Note: There is more punishment to come on Satan in the future.  At the end of the Great Tribulation, he will be thrown down form the air to the earth and his powers will be even more restricted:

And the great dragon was thrown down, the serpent of old who is called the devil and Satan, who deceives the whole world; he was thrown down to the earth, and his angels were thrown down with him. (Revelation 12:9)

He was thrown down to the earth, meaning Satan will have no supernatural powers anymore.  In fact, the saints in heaven will ask Is that wormy creature the one who deceived all the nations?  [I picture some sniveling, little snake saying Please do not hurt me.]  At the end of the Millennium, Satan’s last step will be straight to the Lake of Fire:

And the devil who deceived them was thrown into the lake of fire and brimstone, where the beast and the false prophet are also; and they will be tormented day and night forever and ever. (Revelation 20:10)

Good News For The Redeemed:

Prior to the Cross, Satan had more authority and power than he does now.  For example, with God’s permission, Satan touched Job.  However, Satan can no longer do the things to believers that he did to Job.  In 1 John 5, John states very clearly:

The evil one does not touch him [who is born of God]. (1 John 5:18)

The word touch means have any influence whatsoever.  Obviously, something changed between Job’s days and ours.  What is that?  A little thing called the Cross: Jesus triumphed over Satan and Satan was crushed.

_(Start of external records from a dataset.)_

/-- KEY_ZEROISE (R464): it must start within 100 ms of its arming, which it uses up. (DEDUCED, log entry 69.) -/
def execKeyZeroise (c : Cmd) (s : State) : Host.Outcome State Fault Refusal :=
  .next (
    let armed := match s.sec.arm with
      | some a => a.1 == bitsOf c.d.p0 15 0 && decide (s.clock ≤ a.2 + 100000000)
      | none => false
    let scope := bitsOf c.d.p0 17 16
    let port := bitsOf c.d.p1 3 0
    s.command c .g (chk (!armed || (scope == 2 && decide (11 < port))) Cs.refusedParam) fun s =>
    let s := { s with sec := { s.sec with arm := none } }
    if scope = 0 ∨ scope = 1 then s.zeroiseSlots c
    else if scope = 2 then ((s.zeroisePort port).raise Src.security 0x01 (2 + port * 256)).done c 0
    else s.zeroiseAll c)

/-! ### SPDM -/

/-- The number of a transport in a session's record and in an answer. (PRESUMED, log entry 67.) -/
def transportNo : Transport → Nat
  | .mctp => 0
  | .doe p => 1 + p % 2
  | .relay => 3

/-- Response codes of SPDM 1.3. (PRESUMED, log entry 67.) -/
def Spdm.version : Nat := 0x04
def Spdm.capabilities : Nat := 0x61
def Spdm.algorithms : Nat := 0x63
def Spdm.digests : Nat := 0x01
def Spdm.certificate : Nat := 0x02
def Spdm.challengeAuth : Nat := 0x03
def Spdm.measurements : Nat := 0x60
def Spdm.keyExchange : Nat := 0x64
def Spdm.finish : Nat := 0x65
def Spdm.heartbeat : Nat := 0x68
def Spdm.keyUpdate : Nat := 0x69
def Spdm.endSession : Nat := 0x6C
def Spdm.error : Nat := 0x7F
/-- The error codes Busy, InvalidRequest and DecryptError. -/
def Spdm.busy : Nat := 3
def Spdm.invalid : Nat := 1
def Spdm.decryptError : Nat := 6

/-- Send an SPDM response on a transport: the output names transport × 256 + response code. -/
def State.spdm (s : State) (t : Transport) (code value : Nat) : State := s.emit (.answer (transportNo t * 256 + code) value)

/-- SPDM_GET_VERSION: SPDM 1.3 (R451). -/
def execSpdmGetVersion (t : Transport) (s : State) : Host.Outcome State Fault Refusal := .next (s.spdm t Spdm.version 0x13)

/-- SPDM_GET_CAPABILITIES (R451). -/
def execSpdmGetCapabilities (t : Transport) (s : State) : Host.Outcome State Fault Refusal :=
  .next (s.spdm t Spdm.capabilities (Config.spdmBody Spdm.capabilities 0 0))

/-- SPDM_NEGOTIATE_ALGORITHMS: of the algorithms offered, those the pool supports: 0 ECDSA P-384 with SHA-384, 1 DHE over secp384r1,
2 AES-256-GCM (R451). -/
def execSpdmNegotiateAlgorithms (t : Transport) (offered : List Nat) (s : State) : Host.Outcome State Fault Refusal :=
  .next (s.spdm t Spdm.algorithms (((List.range 3).filter fun a => offered.contains a).foldl (fun n a => n + 2 ^ a) 0))

/-- SPDM_GET_DIGESTS: of slot 0 (R450, R451). -/
def execSpdmGetDigests (t : Transport) (s : State) : Host.Outcome State Fault Refusal :=
  .next (s.spdm t Spdm.digests (Config.spdmBody Spdm.digests 0 0))

/-- SPDM_GET_CERTIFICATE: a part of the chain of slot 0; the pool has no other slot (R450). -/
def execSpdmGetCertificate (t : Transport) (slot offset length : Nat) (s : State) : Host.Outcome State Fault Refusal :=
  .next (if slot = 0 then s.spdm t Spdm.certificate (Config.spdmBody Spdm.certificate offset length) else s.spdm t Spdm.error Spdm.invalid)

/-- SPDM_CHALLENGE: signed with the alias key of slot 0 (R450, R451). -/
def execSpdmChallenge (t : Transport) (slot nonce : Nat) (s : State) : Host.Outcome State Fault Refusal :=
  .next (if slot = 0 then s.spdm t Spdm.challengeAuth (Config.spdmBody Spdm.challengeAuth nonce s.sec.gen) else s.spdm t Spdm.error Spdm.invalid)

Application: We give Satan w-a-y too much power in our minds.  People make excuses for their own sin by saying Satan did it. Satan threw that idea into my mind.  [Even comedian Cliff Wilson used to say, “The devil made me do it!”]

In Mark 7, Jesus gives a long list of bad thoughts, which do not come from outside the world (from Satan):

And He was saying, “That which proceeds out of the man, that is what defiles the man.  For from within, out of the heart of men, proceed the evil thoughts, fornications, thefts, murders, adulteries, deeds of coveting and wickedness, as well as deceit, sensuality, envy, slander, pride and foolishness.  All these evil things proceed from within and defile the man.” (Mark 7:20-23)

How else could Jesus have said it?  These thoughts all come, not from Satan, but from the heart of man – from our flesh.


Jesus descended into Hades to introduce Himself Hello!  I am your Redeemer.  I am the Person you trusted in, believed in.  Why did Jesus have to introduce Himself?  The Old Testament saints were in Abraham’s Bosom because they were looking forward to the coming Messiah and they were trusting in the coming Messiah to pay the penalty for their sins.  And though many of them had remarkable knowledge about the coming Redeemer, not all of them had a full understanding of who Messiah was.  So Jesus introduces Himself I am the Messiah you have been waiting for; I am Jesus.

What did Jesus do after greeting the saints?  He took all of the saints up to heaven with Him, as we see in Ephesians 4:

Therefore it says, “When He ascended on high, He led captive a host of captives, and He gave gifts to me.” (Now this expression, “He ascended,” what does it mean except that He also had descended into the lower parts of the earth?) (Ephesians 4:8-9)

From that point forward, any believer who dies goes immediately to be in the presence of the Lord, because Jesus got the keys of death and of Hades, as we know from Revelation 1:

I have the keys of death and of Hades. (Revelation 1:18)

How did Jesus get the keys of death and of Hades?  He went down to Hades to get them.

Does that mean that Satan was ruling over Hades?  No!  God, not Satan, has always been sovereign over Hades.  Jesus went down to Hades primarily to rescue the people in Abraham’s Bosom.  Since He did that, there is no longer a compartment in Hades called Abraham’s Bosom.  Only unbelievers who die go to Hades—sort of a holding tank since there is no such place as Hell or the Lake of Fire yet—and are awaiting Hell.